Look through the material below and give the number of lines holding "back", with no other words.
::: Extracted material :::
/-- A grant keeps drains placed, and claims right at the other dies (R14, R28). -/
theorem grant_drains {s : State} {d : DieId} {pick : Pick} (h : DrainsPlaced s) (hr : ∀ e, SelectionRight s e)
    (hd : s.decision d = some pick) :
    DrainsPlaced (s.grant d pick) ∧ ∀ e, e ≠ d → SelectionRight (s.grant d pick) e := by
  have hc := (grant_internal hd).chan
  have hnone := (decision_grantable hd).1
  have die := grant_entryDie s d pick hc
  have other (e : DieId) (he : e ≠ d) := grant_port_other s pick (Ne.symm he)
  have hpress : (s.grant d pick).drain = s.drain := grant_drain s d pick
  -- a drain claim that is granted is the die's own, and its entry lies on the die
  have own {c : DrainClaim} {b : Bool} (hp : pick = .drain c b) : s.entryDie c.entry = some d ∧
      if c.continuation = true then (s.entry c.entry).state = .draining
      else s.eligible c.entry = true ∧ ¬ Drains s d := by
    subst hp
    have hcl := decision_claim hd
    by_cases hk : c.continuation = true
    · rw [if_pos hk]; exact h.continues d c hcl hk
    · rw [if_neg hk]
      obtain ⟨a, b, -, e⟩ := (hr d).claim c hcl (by simpa using hk)
      exact ⟨a, b, e⟩
  -- the entries of the other dies stay
  have away (e : DieId) (he : e ≠ d) (j : Fin 32) (hj : s.entryDie j = some e) :
      (s.grant d pick).entry j = s.entry j := by
    rcases grant_entries s d pick with k | ⟨c, b, hp, -, k2⟩
    · exact entry_congr k j
    · refine k2 j fun x => ?_
      subst x
      rw [(own hp).1] at hj
      exact he (Option.some.inj hj).symm
  have sel (e : DieId) (he : e ≠ d) : SameSelection s (s.grant d pick) e :=
    ⟨hc, grant_reads s d pick, by rw [other e he], die, away e he⟩
  -- an entry that is DRAINING after the grant was so before, or is the one granted
  have drained (j : Fin 32) (hj : ((s.grant d pick).entry j).state = .draining) :
      (s.entry j).state = .draining ∨ ∃ c b, pick = .drain c b ∧ c.continuation = false ∧ j = c.entry := by
    rcases grant_entries s d pick with k | ⟨c, b, hp, k1, k2⟩
    · rw [entry_congr k] at hj; exact .inl hj
    · by_cases hjc : j = c.entry
      · exact .inr ⟨c, b, hp, k1, hjc⟩
      · rw [k2 j hjc] at hj; exact .inl hj
  -- an entry that was DRAINING stays so
  have stays (j : Fin 32) (hj : (s.entry j).state = .draining) : ((s.grant d pick).entry j).state = .draining := by
    rcases (grant_internal hd).entries j with k | ⟨k, -⟩
    · rw [k]; exact hj
    · rw [hj] at k; cases k
  have began {c : DrainClaim} {b : Bool} (hp : pick = .drain c b) (hk : c.continuation = false) :
      ((s.grant d pick).entry c.entry).state = .draining := by
    subst hp
    simp [State.grant, hk]
  obtain ⟨slot, hs, hcl, -⟩ := grant_slot s d pick
  have hop (c : DrainClaim) (b : Bool) (hp : pick = .drain c b) : slot.op.drains = true := by
    subst hp
    simp only [State.grant, State.fillSlot, State.setEntry_port, State.setPort_port_self, Option.some.injEq] at hs
    rw [← hs]
    exact drainOperation_drains _ _ _
  refine ⟨⟨fun i j hi hj he => ?_, fun e i hi he => ?_, fun e x hx i hxi => ?_, fun e c hm hk => ?_, fun hp i => ?_⟩,
    fun e he => ⟨fun c hm hk => ?_, fun i h1 h2 h3 => ?_⟩⟩
  · rw [die, die] at he
    rcases drained i hi with hi | ⟨c, b, hp, hk, rfl⟩ <;> rcases drained j hj with hj | ⟨c', b', hp', hk', rfl⟩
    · exact h.one i j hi hj he
    · have k := own hp'
      rw [if_neg (by simp [hk'])] at k
      exact absurd ⟨i, hi, he.trans k.1⟩ k.2.2
    · have k := own hp
      rw [if_neg (by simp [hk])] at k
      exact absurd ⟨j, hj, he.symm.trans k.1⟩ k.2.2
    · rw [hp] at hp'; cases hp'; rfl
  · rw [die] at he
    unfold ContinuationHeld
    by_cases hed : e = d
    · subst hed
      rcases drained i hi with hi | ⟨c, b, hp, -, rfl⟩
      · have k := (h.held e i hi he).resolve_right (by rw [hnone]; simp)
        by_cases hp : ∃ c b, pick = .drain c b
        · obtain ⟨c, b, rfl⟩ := hp
          have := decision_claim hd
          rw [k] at this
          cases this
          right; rw [hs, Option.map_some, hcl]; rfl
        · left
          rw [← k]
          cases pick <;> first | exact absurd ⟨_, _, rfl⟩ hp | simp [State.grant, State.fillSlot]
      · right; rw [hs, Option.map_some, hcl, hp]; rfl
    · rw [other e hed]
      rcases drained i hi with hi | ⟨c, b, hp, -, rfl⟩
      · exact h.held e i hi he
      · rw [(own hp).1] at he; exact absurd (Option.some.inj he).symm hed
  · rw [die]
    by_cases hed : e = d
    · subst hed
      rw [hs] at hx
      cases hx
      rw [hcl] at hxi
      cases pick with
      | drain c b =>
        simp only [Pick.claimant, Claimant.drain.injEq] at hxi
        subst hxi
        refine ⟨hop c b rfl, ?_, (own rfl).1⟩
        by_cases hk : c.continuation = true
        · have := (own (c := c) (b := b) rfl).2
          rw [if_pos hk] at this
          exact stays _ this
        · exact began rfl (by simpa using hk)
      | _ => cases hxi
    · rw [other e hed] at hx
      obtain ⟨a, b, c⟩ := h.slots e x hx i hxi
      exact ⟨a, stays i b, c⟩
  · rw [die]
    by_cases hed : e = d
    · subst hed
      have hm' : (s.port e).drainClaim = some c := by
        cases pick <;> simp [State.grant, State.fillSlot] at hm <;> exact hm
      obtain ⟨a, b⟩ := h.continues e c hm' hk
      exact ⟨a, stays _ b⟩
    · rw [other e hed] at hm
      obtain ⟨a, b⟩ := h.continues e c hm hk
      exact ⟨a, stays _ b⟩
  · rw [hc] at hp
    rcases (grant_internal hd).entries i with k | ⟨k, -⟩
    · rw [k]; exact h.rest hp i
    · rw [h.rest hp i] at k; cases k
  · rw [other e he] at hm
    obtain ⟨a, b, c', f⟩ := (hr e).claim c hm hk
    refine ⟨(die _).trans a, ((sel e he).eligible a).trans b, by rw [hpress]; exact c', ?_⟩
    rw [not_drains_iff] at f ⊢
    exact (sel e he).dieDraining.trans f
  · rw [other e he]
    have back : SameSelection (s.grant d pick) s e :=
      ⟨hc.symm, (grant_reads s d pick).symm, by rw [other e he], fun j => (die j).symm,
        fun j hj => (away e he j ((die j).symm.trans hj)).symm⟩
    rw [hpress] at h1
    refine (hr e).oldest i h1 ?_ (back.oldest h3)
    rw [not_drains_iff] at h2 ⊢
    exact back.dieDraining.trans h2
:::
=== Written solution ===
3